#### [Exercise details]
A verbatim copy of the lines from the one with "unfold State.portLost" through the final line below is required; print it and nothing else.

····················

theorem State.itemEnded_field (s : State) (x : HubItem) (st : Nat) : (State.itemEnded s x st).field = s.field := by
  unfold State.itemEnded
  simp only [↓State.field_mk, ↓State.field_fold, ↓State.field_ite, ↓State.field_fst_ite, ↓State.settleLine_field,
      ↓State.setCmd_field, ↓State.finish_field, ↓State.finishId_field, ↓State.fetch_field, ↓State.fillOver_field,
      ↓State.lineSettled_field, ↓State.setHubBay_field, ↓State.mapDisc_field, ↓State.setMount_field, ↓State.setTask_field,
      ↓State.spinUp_field, ↓State.returnDisc_field, ↓State.refill_field, ↓State.scanStep_field, ↓State.mountEnded_field,
      ↓State.unmountEnded_field, ↓State.genCopy_field, ↓State.logRecorded_field, ↓State.stalePlace_field,
      ↓State.cruiseEnded_field]
  (repeat' split) <;> simp only [↓State.field_mk, ↓State.field_fold, ↓State.field_ite, ↓State.field_fst_ite,
      ↓State.settleLine_field, ↓State.setCmd_field, ↓State.finish_field, ↓State.finishId_field, ↓State.fetch_field,
      ↓State.fillOver_field, ↓State.lineSettled_field, ↓State.setHubBay_field, ↓State.mapDisc_field, ↓State.setMount_field,
      ↓State.setTask_field, ↓State.spinUp_field, ↓State.returnDisc_field, ↓State.refill_field, ↓State.scanStep_field,
      ↓State.mountEnded_field, ↓State.unmountEnded_field, ↓State.genCopy_field, ↓State.logRecorded_field,
      ↓State.stalePlace_field, ↓State.cruiseEnded_field, ite_self]

theorem State.itemDropped_field (s : State) (x : HubItem) : (State.itemDropped s x).field = s.field := by
  unfold State.itemDropped
  simp only [↓State.field_mk, ↓State.field_fold, ↓State.field_ite, ↓State.field_fst_ite, ↓State.bump_field,
      ↓State.setMiss_field, ↓State.fetch_field, ↓State.fillOver_field, ↓State.setHubBay_field, ↓State.setMount_field,
      ↓State.setTask_field, ↓State.genCopy_field]
  (repeat' split) <;> simp only [↓State.field_mk, ↓State.field_fold, ↓State.field_ite, ↓State.field_fst_ite,
      ↓State.bump_field, ↓State.setMiss_field, ↓State.fetch_field, ↓State.fillOver_field, ↓State.setHubBay_field,
      ↓State.setMount_field, ↓State.setTask_field, ↓State.genCopy_field, ite_self]

theorem State.portLost_field (s : State) (d : Die) : (State.portLost s d).field = s.field := by
  unfold State.portLost
  (repeat' split) <;> simp_all [↓State.field_mk, ↓State.field_fold, ↓State.freeMiss_field, ↓State.mapDisc_field, ↓State.genOver_field, ↓State.itemEnded_field, State.field_foldl]

theorem State.loseSession_field (s : State) (id : Nat) : (State.loseSession s id).field = s.field := by
  unfold State.loseSession
  extract_lets s1
  have h1 : s1.field = s.field := State.field_foldl _ _ _ fun t c => by
    rw [State.finish_field, State.dropRead_field]
  clear_value s1
  split
  · rw [State.closeFinal_field, State.setSession_field, h1]
  · exact h1

theorem State.readContext_field (s : State) (id : Nat) : (State.readContext s id).field = s.field := by
  unfold State.readContext
  simp only []
  (repeat' split) <;> (try refine (State.field_foldl _ _ _ fun t x => ?_).trans ?_) <;> (try dsimp only) <;> (repeat' split) <;> (try simp only []) <;> grind [State.field_mk, State.setFlips_field, State.checkRange_field, State.loseSession_field]

theorem State.sessionStep_field (s : State) (c : Cmd) : (State.sessionStep s c).1.field = s.field := by
  unfold State.sessionStep
  grind [State.field_mk, State.setSession_field, State.checkSession_field, State.readContext_field]

theorem State.takeEntry_field (s : State) (x : Queue) (bs : Bytes) : (State.takeEntry s x bs).field = s.field := by
  unfold State.takeEntry
  simp only [↓State.field_mk, ↓State.field_fold, ↓State.field_ite, ↓State.field_fst_ite, ↓State.setCmd_field, ↓State.finish_field, ↓State.sessionStep_field]
  (repeat' split) <;> simp only [↓State.field_mk, ↓State.field_fold, ↓State.field_ite, ↓State.field_fst_ite, ↓State.setCmd_field, ↓State.finish_field, ↓State.sessionStep_field, ite_self]

theorem State.lostEntry_field (s : State) (x : Queue) (idx : Nat) : (State.lostEntry s x idx).field = s.field := by
  unfold State.lostEntry
  simp only [↓State.field_mk, ↓State.field_fold]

····················

#### [Result of the task]
  unfold State.portLost
  (repeat' split) <;> simp_all [↓State.field_mk, ↓State.field_fold, ↓State.freeMiss_field, ↓State.mapDisc_field, ↓State.genOver_field, ↓State.itemEnded_field, State.field_foldl]

theorem State.loseSession_field (s : State) (id : Nat) : (State.loseSession s id).field = s.field := by
  unfold State.loseSession
  extract_lets s1
  have h1 : s1.field = s.field := State.field_foldl _ _ _ fun t c => by
    rw [State.finish_field, State.dropRead_field]
  clear_value s1
  split
  · rw [State.closeFinal_field, State.setSession_field, h1]
  · exact h1

theorem State.readContext_field (s : State) (id : Nat) : (State.readContext s id).field = s.field := by
  unfold State.readContext
  simp only []
  (repeat' split) <;> (try refine (State.field_foldl _ _ _ fun t x => ?_).trans ?_) <;> (try dsimp only) <;> (repeat' split) <;> (try simp only []) <;> grind [State.field_mk, State.setFlips_field, State.checkRange_field, State.loseSession_field]

theorem State.sessionStep_field (s : State) (c : Cmd) : (State.sessionStep s c).1.field = s.field := by
  unfold State.sessionStep
  grind [State.field_mk, State.setSession_field, State.checkSession_field, State.readContext_field]

theorem State.takeEntry_field (s : State) (x : Queue) (bs : Bytes) : (State.takeEntry s x bs).field = s.field := by
  unfold State.takeEntry
  simp only [↓State.field_mk, ↓State.field_fold, ↓State.field_ite, ↓State.field_fst_ite, ↓State.setCmd_field, ↓State.finish_field, ↓State.sessionStep_field]
  (repeat' split) <;> simp only [↓State.field_mk, ↓State.field_fold, ↓State.field_ite, ↓State.field_fst_ite, ↓State.setCmd_field, ↓State.finish_field, ↓State.sessionStep_field, ite_self]

theorem State.lostEntry_field (s : State) (x : Queue) (idx : Nat) : (State.lostEntry s x idx).field = s.field := by
  unfold State.lostEntry
  simp only [↓State.field_mk, ↓State.field_fold]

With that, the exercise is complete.